Our study considered only cases in which the data were MAR (or MCAR). In practice, this assumption may be violated, and the data may be missing not at random (MNAR) even after auxiliary variables are taken into consideration in the treatment of missing data. Stubbendick and Ibrahim (2003) showed how the SMC-SM approach can be used to impute incomplete multilevel data under MNAR by adding a statistical model for the occurrence of missing values in the predictor variables (i.e., missingness indicators). However, for MNAR data, strong assumptions about the missing data mechanism are required to estimate models for the missingness indicators. More specifically, for each missingness indicator, a subset of variables (in the imputation model) that cause the missingness in that variable must be identified. Alternatively, it has been argued that models for MNAR data should primarily be used to conduct sensitivity analyses that allow researchers to investigate the extent to which the results are robust to the MAR assumption in comparison with different MNAR mechanisms (Carpenter & Kenward, 2013).

In the present article, we focused on the SMC-SM approach for two-level data. However, the sequential modeling approach can be used for multilevel data with an arbitrary number of levels, both hierarchical (e.g., three-level data) and nonhierarchical (e.g., cross-classified data; see Rasbash & Browne 2008), and with explanatory variables and the outcome variable located at any level in the multilevel structure. These extensions have also been implemented in the mdmb package. However, research on the performance of MI in data with three or more levels is still scarce, and it would be an important topic for future research to investigate under which conditions (e.g., sample size, intraclass correlations) multilevel MI provides unbiased and efficient estimates. In this context, it is also important to point out that the sequential modeling approach for multilevel data can also be implemented and used to generate imputations with general-purpose Bayesian software packages such as BUGS and JAGS (see also Erler et al., 2017; Grund et al., 2018b). However, implementing BUGS or JAGS code for the SMC-SM approach is often not a viable option for researchers who do not have advanced experience with these software packages, in which case specific implementations of these methods can be helpful (for packages implementing the SMC-SM approach using existing software for Bayesian analysis, see also Erler et al. 2019).

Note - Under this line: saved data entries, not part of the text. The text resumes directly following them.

/-- With the main rails on, a junction at 115 C or more, and an input held 5 ms at the 62 A clamp, set their trip bit, cut
the main rails and latch the controller off; a power-fail warning whose cause holds counts in PFAIL_COUNT and cuts the
rails without the latch. Everything the package holds is then as at reset, but the other trip bits, SPI NOR, UFS, the
Assize unit, the standby readings and the waiting commands; with the recorder steward alive staged records have
entered the Daybook, after a warning with operating seconds and its own record 0xA040. (02_timing_and_warrants.md R64,
02_timing_and_warrants.md R65, 16_connectors_power_mechanical.md R534, 16_connectors_power_mechanical.md R535,
17_control_space_map.md R565) -/
def Obligations.ShutdownsCutTheMainRails : Prop :=
  ∀ s : State,
    let tripped := fun (t : State) (f : Field) => ∀ g ∈ [F.PWR_LIMIT_TRIP_THERMAL, F.PWR_LIMIT_TRIP_CURRENT,
      F.PWR_LIMIT_TRIP_CLOCK], t.rd g = if g = f then 1 else s.rd g
    let down := fun t : State => RailsGone s t ∧ t.pow.lockedOff = true ∧ (s.fwAlive 7 = false → t.nor = s.nor) ∧
      (s.fwAlive 7 = true → t.nor = { s.nor with book := persisted s.nor.book s.dbk.staging, seq := s.dbk.seqNext })
    (∀ (unit : Fin 5) (tj : BitVec 8), s.pow.mainRails = true → 115 ≤ tj.toNat →
      ∃ t, exec (.thermalShutdown unit tj) s = .next t ∧ down t ∧ tripped t F.PWR_LIMIT_TRIP_THERMAL ∧
        t.pow.tripDie = some unit.val) ∧
    (∀ x, s.pow.clampSince = some x → x + 125000 ≤ s.clk.now →
      ∃ t, exec .currentShutdown s = .next t ∧ down t ∧ tripped t F.PWR_LIMIT_TRIP_CURRENT ∧ t.pow.tripCurrent = true) ∧
    (∀ (mv : Nat) (cause : BitVec 2), s.pow.mainRails = true →
      (cause = 1 ∧ mv < pfWarn) ∨ cause = 2 ∨ (cause = 3 ∧ overVolt ≤ mv) →
      ∃ t, exec (.powerFailWarning mv cause) s = .next t ∧ RailsGone s t ∧ t.pow.inputMv = mv ∧
        (t.pow.pwrEn = true ↔ cause ≠ 2) ∧ (t.pow.overvoltage = true ↔ cause = 3) ∧
        t.rd F.MGT_PFAIL_COUNT = min (s.rd F.MGT_PFAIL_COUNT + 1) F.MGT_PFAIL_COUNT.max ∧
        (s.boot.phase = .halted ∨ s.fwAlive 7 = false → t.nor = s.nor) ∧
        (s.boot.phase ≠ .halted → s.fwAlive 7 = true →
          let u := s.mergeHeld.note 0xA040 (mv / 10) cause.toNat
          t.nor = { s.nor with book := persisted s.nor.book u.dbk.staging, seq := u.dbk.seqNext, opsec := s.clk.opsec,
                               opsecPfail := true }))

/-- From off: raising PWR_EN with the input at or above the turn-on threshold and below overvoltage (below 59.0 V after
one), an input that returns during hold-up, and an overvoltage that has cleared to between the threshold and 59.0 V,
each bring the rails up: main rails on, the input's reading taken, the latch and the overvoltage mark cleared, the
module ready for power good. Below the threshold nothing happens. The thresholds lie at 46.0 to 47.0 V and 59.5 to
60.5 V. (16_connectors_power_mechanical.md R531, 16_connectors_power_mechanical.md R533,
16_connectors_power_mechanical.md R536) -/
def Obligations.TheInputBringsTheRailsUp : Prop :=
  ∀ (s : State) (mv : Nat), s.boot.phase = .off → mv < 655360 →
    let rises := fun t : State =>
      t = { s with regs := t.regs, boot := { State.reset.boot with phase := .railsUp },
                   pow := { s.pow with inputMv := mv, pwrEn := true, mainRails := true, lockedOff := false,
                                       overvoltage := false } } ∧
      RegsBut s t [F.MGT_SLOT_PWR_EN.key, F.PWR_INPUT_VOLTAGE.key] ∧ t.rd F.MGT_SLOT_PWR_EN = 1 ∧
      t.rd F.PWR_INPUT_VOLTAGE = mv / 10
    (46000 ≤ turnOn ∧ turnOn ≤ 47000 ∧ 59500 ≤ overVolt ∧ overVolt ≤ 60500) ∧
    (turnOn ≤ mv → mv < overVolt → (s.pow.overvoltage = true → mv < 59000) →
      ∃ t, exec (.powerUp mv) s = .next t ∧ rises t) ∧
    (mv < turnOn → exec (.powerUp mv) s = .next s ∧ exec (.holdupReturn mv) s = .next s ∧
      exec (.overvoltageCleared mv) s = .next s) ∧
    (turnOn ≤ mv → mv < overVolt → s.pow.pwrEn = true → s.pow.lockedOff = false → s.pow.overvoltage = false →
      ∃ t, exec (.holdupReturn mv) s = .next t ∧ rises t) ∧
    (turnOn ≤ mv → mv < 59000 → s.pow.pwrEn = true → s.pow.overvoltage = true →
      ∃ t, exec (.overvoltageCleared mv) s = .next t ∧ rises t)

/-- With the rails up and every check of the start passed (charter, seed, units, images, driver version), POWER_GOOD
answers a state that is ready: state 1, step 13, the milliseconds taken, start kind 0, account 0 active, seed and
identity keys there, processors 0 to 8 running; the power-cycle count is one higher and the counter at the time taken.
When a step fails with a cause, the module is in service state 3 with it, fields locked, no processor but the recorder
steward running, which runs unless the cause is 9 or its image was refused. An operating system that does not run
leaves the start unfinished with a reset of source 4 asked, the third in a row being cause 7 (log entry 101 is the
model's choice). An unreadable charter is cause 1. A warm reset that source 1 to 5 asked, with the rails on and the
recorder steward neither restarting nor updating, runs the start with its source as kind; the counter goes on, the
power count stays, and with no dump waiting and no loop running the fast tier keeps bytes and poison and every other
store is as at reset. With none asked, or the rails off, or the recorder steward restarting or updating, it changes
nothing. (12_start_firmware_accounts.md R416, 12_start_firmware_accounts.md R417, 12_start_firmware_accounts.md R419,
12_start_firmware_accounts.md R420, 12_start_firmware_accounts.md R429, 01_module_overview.md R44,
13_daybook_and_dump.md R572, 17_control_space_map.md R565, 02_timing_and_warrants.md R59) -/
def Obligations.StartsAndWarmResets : Prop :=
  ∀ (s : State) (env : StartEnv),
    let ms := min env.readyMs 45000
    let fresh := State.reset
    (s.boot.phase ≠ .railsUp → exec (.powerGood env) s = .next s) ∧
    (s.boot.phase = .railsUp →
      (StartPasses s env → ∃ t, exec (.powerGood env) s = .next t ∧ RunsReady s t 0 ms ∧
        t.nor.power = min 65535 (s.nor.power + 1) ∧ t.clk.now = 25000 * ms) ∧
      (∀ u cause step, (s.startReset 0).startSteps env = .error (u, cause, step) → cause ≠ 0 → cause < 256 →
        ∃ t, exec (.powerGood env) s = .next t ∧ t.boot = { u.boot with phase := .service, locked := true } ∧
          t.rd F.GLB_STATE_STATE = 3 ∧ t.rd F.GLB_STATE_SERVICE_CAUSE = cause ∧
          (∀ p : Fin 17, p.val ≠ 7 → t.rd F.GLB_FW_STATE 0 p = 0 ∨ t.rd F.GLB_FW_STATE 0 p = 6) ∧
          t.rd F.GLB_FW_STATE 0 7 = (if u.fwState 7 = 6 then 6 else if cause = 9 then 0 else 2) ∧
          t.mem = u.mem ∧ t.nor = u.nor) ∧
      (SystemFails s env → ∃ t, exec (.powerGood env) s = .next t ∧ t.nor.osFails = s.nor.osFails + 1 ∧
        (s.nor.osFails < 2 → t.boot.phase = .starting ∧ t.boot.resetReq = some 4 ∧ t.rd F.GLB_STATE_STEP = 6) ∧
        (2 ≤ s.nor.osFails → t.boot.phase = .service ∧ t.rd F.GLB_STATE_SERVICE_CAUSE = 7)) ∧
      (charterReadable s.nor.charter = false → ∃ t, exec (.powerGood env) s = .next t ∧ t.boot.phase = .service ∧
        t.rd F.GLB_STATE_SERVICE_CAUSE = 1 ∧ t.rd F.GLB_STATE_START_KIND = 0 ∧ t.rd F.GLB_STATE_STEP = 1 ∧
        t.mem = fresh.mem ∧ t.cpu = fresh.cpu ∧ t.wrt = fresh.wrt ∧ t.accts = [] ∧
        t.sess = fresh.sess ∧ t.exq = [] ∧ t.pending = s.pending ∧ t.asz.legalLog = s.asz.legalLog ∧
        t.nor = { s.nor with opsec := t.nor.opsec, opsecPfail := false, power := min 65535 (s.nor.power + 1) } ∧
        t.clk.now = 25000 * ms)) ∧
    (s.boot.resetReq = none ∨ s.pow.mainRails = false ∨ s.fwState 7 = 3 ∨ s.fwState 7 = 4 →
      exec (.warmReset env) s = .next s) ∧
    (∀ src, s.boot.resetReq = some src → 1 ≤ src → src ≤ 5 → s.pow.mainRails = true → s.fwState 7 ≠ 3 → s.fwState 7 ≠ 4 →
      let keeps := fun (t : State) => t.pending = s.pending ∧ t.nor.power = s.nor.power ∧
        t.rd F.GLB_STATE_START_KIND = src ∧ t.clk.now = (s.clk.now + 25000 * ms) % 2 ^ 64 ∧
        (s.boot.dump = none → (∀ u, (s.unit u).loop = none) →
          t.mem = { fresh.mem with dram := s.mem.dram, dramPoison := s.mem.dramPoison })
      (StartPasses s env → ∃ t, exec (.warmReset env) s = .next t ∧ RunsReady s t src ms ∧ keeps t) ∧
      (charterReadable s.nor.charter = false →
        ∃ t, exec (.warmReset env) s = .next t ∧ t.boot.phase = .service ∧ t.boot.resetReq = none ∧ keeps t ∧
          t.rd F.GLB_STATE_SERVICE_CAUSE = 1 ∧ t.cpu = fresh.cpu ∧ t.wrt = fresh.wrt ∧ t.accts = [] ∧ t.sess = fresh.sess ∧
          (s.fwAlive 7 = false → t.nor.book = s.nor.book) ∧
          (s.fwAlive 7 = true → s.dbk.frozenAt = none → s.dbk.cancelled = none → s.boot.dump = none → s.exq = [] →
            t.nor.book = persisted s.nor.book s.dbk.staging)))

/-- A write of the key 0x5741524D to GLB_RESET, a reset command while the operating system serves the management port, and
an armed watchdog whose time has passed, each leave their source 1, 2 or 4 requested with record 0x0003 when none was,
and change nothing when one was, but that a request replaces the one of source 3 while the dump that asked it waits
for its header; any other key changes nothing. A watchdog kick starts its time anew, a timeout write clamps to 100 to
60,000 ms or disarms with 0, and a clock write sets the target and the clock within 400 to 3,000 MHz.
(12_start_firmware_accounts.md R419, 16_connectors_power_mechanical.md R541, 16_connectors_power_mechanical.md R552,
17_control_space_map.md R567, 17_control_space_map.md R568) -/
def Obligations.ResetsAreRequestedOnce : Prop :=
  ∀ (s : State) (q : Requester) (v : W32),
    let asks := fun (s0 t : State) (src : Nat) =>
      (s0.boot.resetReq = none → OneRecord { s0 with boot := { s0.boot with resetReq := some src } } t [] 0x0003 src 0 0) ∧
      (s0.boot.resetReq = some 3 → s0.boot.dump.isSome = true →
        OneRecord { s0 with boot := { s0.boot with resetReq := some src } } t [] 0x0003 src 0 0) ∧
      (s0.boot.resetReq ≠ none → s0.boot.resetReq = some 3 ∧ s0.boot.dump.isSome = true ∨ t = s0)
    (CanWrite s q 0 F.GLB_RESET_KEY.key → ∃ t, exec (.glbReset q v) s = .next t ∧ NoHeld s t q ∧
      (v = 0x5741524D → asks { s with bus := t.bus } t 1) ∧ (v ≠ 0x5741524D → t = { s with bus := t.bus })) ∧
    (s.running = true → s.rd F.TRS_STATUS_ID_READY = 1 → ∃ t, exec .managementReset s = .next t ∧ asks s t 2) ∧
    (s.ctlAlive = true → 0 < s.rd F.GPC_WDOG_TIMEOUT_MS → s.edge.wdogFrom + 25000 * s.rd F.GPC_WDOG_TIMEOUT_MS ≤ s.clk.now →
      ∃ t, exec .watchdogExpiry s = .next t ∧ asks s t 4) ∧
    (CanWrite s q 10 F.GPC_WDOG_KICK_KICK.key → ∃ t, exec (.gpcWdogKick q none) s = .next t ∧ NoHeld s t q ∧
      t = { s with bus := t.bus, edge := { s.edge with wdogFrom := s.clk.now } }) ∧
    (CanWrite s q 10 F.GPC_WDOG_TIMEOUT_MS.key → ∃ t, exec (.gpcWdogKick q (some v)) s = .next t ∧ NoHeld s t q ∧
      let ms := v.toNat % 65536
      OnlyRegs { s with bus := t.bus, edge := { s.edge with wdogFrom := s.clk.now } } t [F.GPC_WDOG_TIMEOUT_MS.key] ∧
      Sets s t F.GPC_WDOG_TIMEOUT_MS.key [(F.GPC_WDOG_TIMEOUT_MS,
        if ms = 0 then 0 else if ms < 100 then 100 else if 60000 < ms then 60000 else ms)]) ∧
    (CanWrite s q 10 F.GPC_CLOCK_TARGET_MHZ.key → ∃ t, exec (.gpcClock q v) s = .next t ∧ NoHeld s t q ∧
      let f := v.toNat % 4096
      let m := if f < 400 then 400 else if 3000 < f then 3000 else f
      OnlyRegs { s with bus := t.bus } t [F.GPC_CLOCK_TARGET_MHZ.key] ∧
      Sets s t F.GPC_CLOCK_TARGET_MHZ.key [(F.GPC_CLOCK_TARGET_MHZ, m), (F.GPC_CLOCK_ACTUAL_MHZ, m)])
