/-! ### `zeroCore` -/

@[simp] theorem zeroCore_pending (s : State) (c : Nat) : (s.zeroCore c).pending = s.pending := rfl
@[simp] theorem zeroCore_regs (s : State) (c : Nat) : (s.zeroCore c).regs = s.regs := rfl
@[simp] theorem zeroCore_bus (s : State) (c : Nat) : (s.zeroCore c).bus = s.bus := rfl
@[simp] theorem zeroCore_clk (s : State) (c : Nat) : (s.zeroCore c).clk = s.clk := rfl
@[simp] theorem zeroCore_pow (s : State) (c : Nat) : (s.zeroCore c).pow = s.pow := rfl
@[simp] theorem zeroCore_boot (s : State) (c : Nat) : (s.zeroCore c).boot = s.boot := rfl
@[simp] theorem zeroCore_nor (s : State) (c : Nat) : (s.zeroCore c).nor = s.nor := rfl
@[simp] theorem zeroCore_dbk (s : State) (c : Nat) : (s.zeroCore c).dbk = s.dbk := rfl
@[simp] theorem zeroCore_trust (s : State) (c : Nat) : (s.zeroCore c).trust = s.trust := rfl
@[simp] theorem zeroCore_procs (s : State) (c : Nat) : (s.zeroCore c).procs = s.procs := rfl
@[simp] theorem zeroCore_sess (s : State) (c : Nat) : (s.zeroCore c).sess = s.sess := rfl
@[simp] theorem zeroCore_accts (s : State) (c : Nat) : (s.zeroCore c).accts = s.accts := rfl
@[simp] theorem zeroCore_moves (s : State) (c : Nat) : (s.zeroCore c).moves = s.moves := rfl
@[simp] theorem zeroCore_wrt (s : State) (c : Nat) : (s.zeroCore c).wrt = s.wrt := rfl
@[simp] theorem zeroCore_cpu (s : State) (c : Nat) : (s.zeroCore c).cpu = s.cpu := rfl
@[simp] theorem zeroCore_ms (s : State) (c : Nat) : (s.zeroCore c).ms = s.ms := rfl
@[simp] theorem zeroCore_train (s : State) (c : Nat) : (s.zeroCore c).train = s.train := rfl
@[simp] theorem zeroCore_fab (s : State) (c : Nat) : (s.zeroCore c).fab = s.fab := rfl
@[simp] theorem zeroCore_exq (s : State) (c : Nat) : (s.zeroCore c).exq = s.exq := rfl
@[simp] theorem zeroCore_asz (s : State) (c : Nat) : (s.zeroCore c).asz = s.asz := rfl
@[simp] theorem zeroCore_edge (s : State) (c : Nat) : (s.zeroCore c).edge = s.edge := rfl
@[simp] theorem zeroCore_free (s : State) (c : Nat) : (s.zeroCore c).free = s.free := rfl

/-! ### `setCore` -/

@[simp] theorem setCore_pending (s : State) (c : Nat) (v : Core) : (s.setCore c v).pending = s.pending := rfl
@[simp] theorem setCore_regs (s : State) (c : Nat) (v : Core) : (s.setCore c v).regs = s.regs := rfl
@[simp] theorem setCore_bus (s : State) (c : Nat) (v : Core) : (s.setCore c v).bus = s.bus := rfl
@[simp] theorem setCore_clk (s : State) (c : Nat) (v : Core) : (s.setCore c v).clk = s.clk := rfl
@[simp] theorem setCore_pow (s : State) (c : Nat) (v : Core) : (s.setCore c v).pow = s.pow := rfl
@[simp] theorem setCore_boot (s : State) (c : Nat) (v : Core) : (s.setCore c v).boot = s.boot := rfl
@[simp] theorem setCore_nor (s : State) (c : Nat) (v : Core) : (s.setCore c v).nor = s.nor := rfl
@[simp] theorem setCore_dbk (s : State) (c : Nat) (v : Core) : (s.setCore c v).dbk = s.dbk := rfl
@[simp] theorem setCore_trust (s : State) (c : Nat) (v : Core) : (s.setCore c v).trust = s.trust := rfl
@[simp] theorem setCore_procs (s : State) (c : Nat) (v : Core) : (s.setCore c v).procs = s.procs := rfl
@[simp] theorem setCore_sess (s : State) (c : Nat) (v : Core) : (s.setCore c v).sess = s.sess := rfl
@[simp] theorem setCore_accts (s : State) (c : Nat) (v : Core) : (s.setCore c v).accts = s.accts := rfl
@[simp] theorem setCore_moves (s : State) (c : Nat) (v : Core) : (s.setCore c v).moves = s.moves := rfl
@[simp] theorem setCore_wrt (s : State) (c : Nat) (v : Core) : (s.setCore c v).wrt = s.wrt := rfl
@[simp] theorem setCore_mem (s : State) (c : Nat) (v : Core) : (s.setCore c v).mem = s.mem := rfl
@[simp] theorem setCore_ms (s : State) (c : Nat) (v : Core) : (s.setCore c v).ms = s.ms := rfl
@[simp] theorem setCore_train (s : State) (c : Nat) (v : Core) : (s.setCore c v).train = s.train := rfl
@[simp] theorem setCore_fab (s : State) (c : Nat) (v : Core) : (s.setCore c v).fab = s.fab := rfl
@[simp] theorem setCore_exq (s : State) (c : Nat) (v : Core) : (s.setCore c v).exq = s.exq := rfl
@[simp] theorem setCore_asz (s : State) (c : Nat) (v : Core) : (s.setCore c v).asz = s.asz := rfl
@[simp] theorem setCore_edge (s : State) (c : Nat) (v : Core) : (s.setCore c v).edge = s.edge := rfl
@[simp] theorem setCore_free (s : State) (c : Nat) (v : Core) : (s.setCore c v).free = s.free := rfl

/-! ### `setEngine` -/

@[simp] theorem setEngine_pending (s : State) (e : Nat) (v : Engine) : (s.setEngine e v).pending = s.pending := rfl
@[simp] theorem setEngine_regs (s : State) (e : Nat) (v : Engine) : (s.setEngine e v).regs = s.regs := rfl
@[simp] theorem setEngine_bus (s : State) (e : Nat) (v : Engine) : (s.setEngine e v).bus = s.bus := rfl
@[simp] theorem setEngine_clk (s : State) (e : Nat) (v : Engine) : (s.setEngine e v).clk = s.clk := rfl
@[simp] theorem setEngine_pow (s : State) (e : Nat) (v : Engine) : (s.setEngine e v).pow = s.pow := rfl
@[simp] theorem setEngine_boot (s : State) (e : Nat) (v : Engine) : (s.setEngine e v).boot = s.boot := rfl
@[simp] theorem setEngine_nor (s : State) (e : Nat) (v : Engine) : (s.setEngine e v).nor = s.nor := rfl
@[simp] theorem setEngine_dbk (s : State) (e : Nat) (v : Engine) : (s.setEngine e v).dbk = s.dbk := rfl
@[simp] theorem setEngine_trust (s : State) (e : Nat) (v : Engine) : (s.setEngine e v).trust = s.trust := rfl
@[simp] theorem setEngine_procs (s : State) (e : Nat) (v : Engine) : (s.setEngine e v).procs = s.procs := rfl
@[simp] theorem setEngine_sess (s : State) (e : Nat) (v : Engine) : (s.setEngine e v).sess = s.sess := rfl
@[simp] theorem setEngine_accts (s : State) (e : Nat) (v : Engine) : (s.setEngine e v).accts = s.accts := rfl
@[simp] theorem setEngine_moves (s : State) (e : Nat) (v : Engine) : (s.setEngine e v).moves = s.moves := rfl
@[simp] theorem setEngine_wrt (s : State) (e : Nat) (v : Engine) : (s.setEngine e v).wrt = s.wrt := rfl
@[simp] theorem setEngine_mem (s : State) (e : Nat) (v : Engine) : (s.setEngine e v).mem = s.mem := rfl
@[simp] theorem setEngine_ms (s : State) (e : Nat) (v : Engine) : (s.setEngine e v).ms = s.ms := rfl
@[simp] theorem setEngine_train (s : State) (e : Nat) (v : Engine) : (s.setEngine e v).train = s.train := rfl
@[simp] theorem setEngine_fab (s : State) (e : Nat) (v : Engine) : (s.setEngine e v).fab = s.fab := rfl
@[simp] theorem setEngine_exq (s : State) (e : Nat) (v : Engine) : (s.setEngine e v).exq = s.exq := rfl
@[simp] theorem setEngine_asz (s : State) (e : Nat) (v : Engine) : (s.setEngine e v).asz = s.asz := rfl
@[simp] theorem setEngine_edge (s : State) (e : Nat) (v : Engine) : (s.setEngine e v).edge = s.edge := rfl
@[simp] theorem setEngine_free (s : State) (e : Nat) (v : Engine) : (s.setEngine e v).free = s.free := rfl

For multilevel analyses without random slopes or nonlinear effects, conventional methods for multilevel MI include the FCS approach as well as joint modeling (JM), which is available in many statistical software packages (e.g., in Mplus, MLwiN, or the R packages jomo and pan; Schafer & Yucel 2002b). Several extensions of the JM approach have also been considered as promising alternatives for handling missing data in models with random slopes or interaction effects. For example, multilevel JM has been extended to include random covariance matrices at level 1 (Yucel, 2011) and this method has been considered an alternative for handling missing data in models with random slopes (e.g., Enders et al., 2018; Quartagno & Carpenter 2016). In addition, implementations of multilevel JM based on latent class analysis or mixture distributions could provide a promising alternative to substantive-model-compatible multilevel MI in applications with complex interactions between multiple variables (e.g., Vidotto et al., 2018). These methods should be considered further in future research.

In summary, our article showed that a sequential modeling approach has great potential for handling missing data in complex multilevel models that include nonlinear effects. We introduced the R package mdmb, which facilitates the application of the SMC-SM approach and provides a flexible way to treat missing data in multilevel analyses. However, more generally, our article also demonstrated the utility and effectiveness of substantive-model-compatible methods in comparison with conventional methods for multilevel MI. Software implementations for substantive-model-compatible multilevel MI such as those in mdmb, jomo, Blimp, and others provide user-friendly implementations of these methods to a wide audience, and we hope that this article will help to further their application in research practice.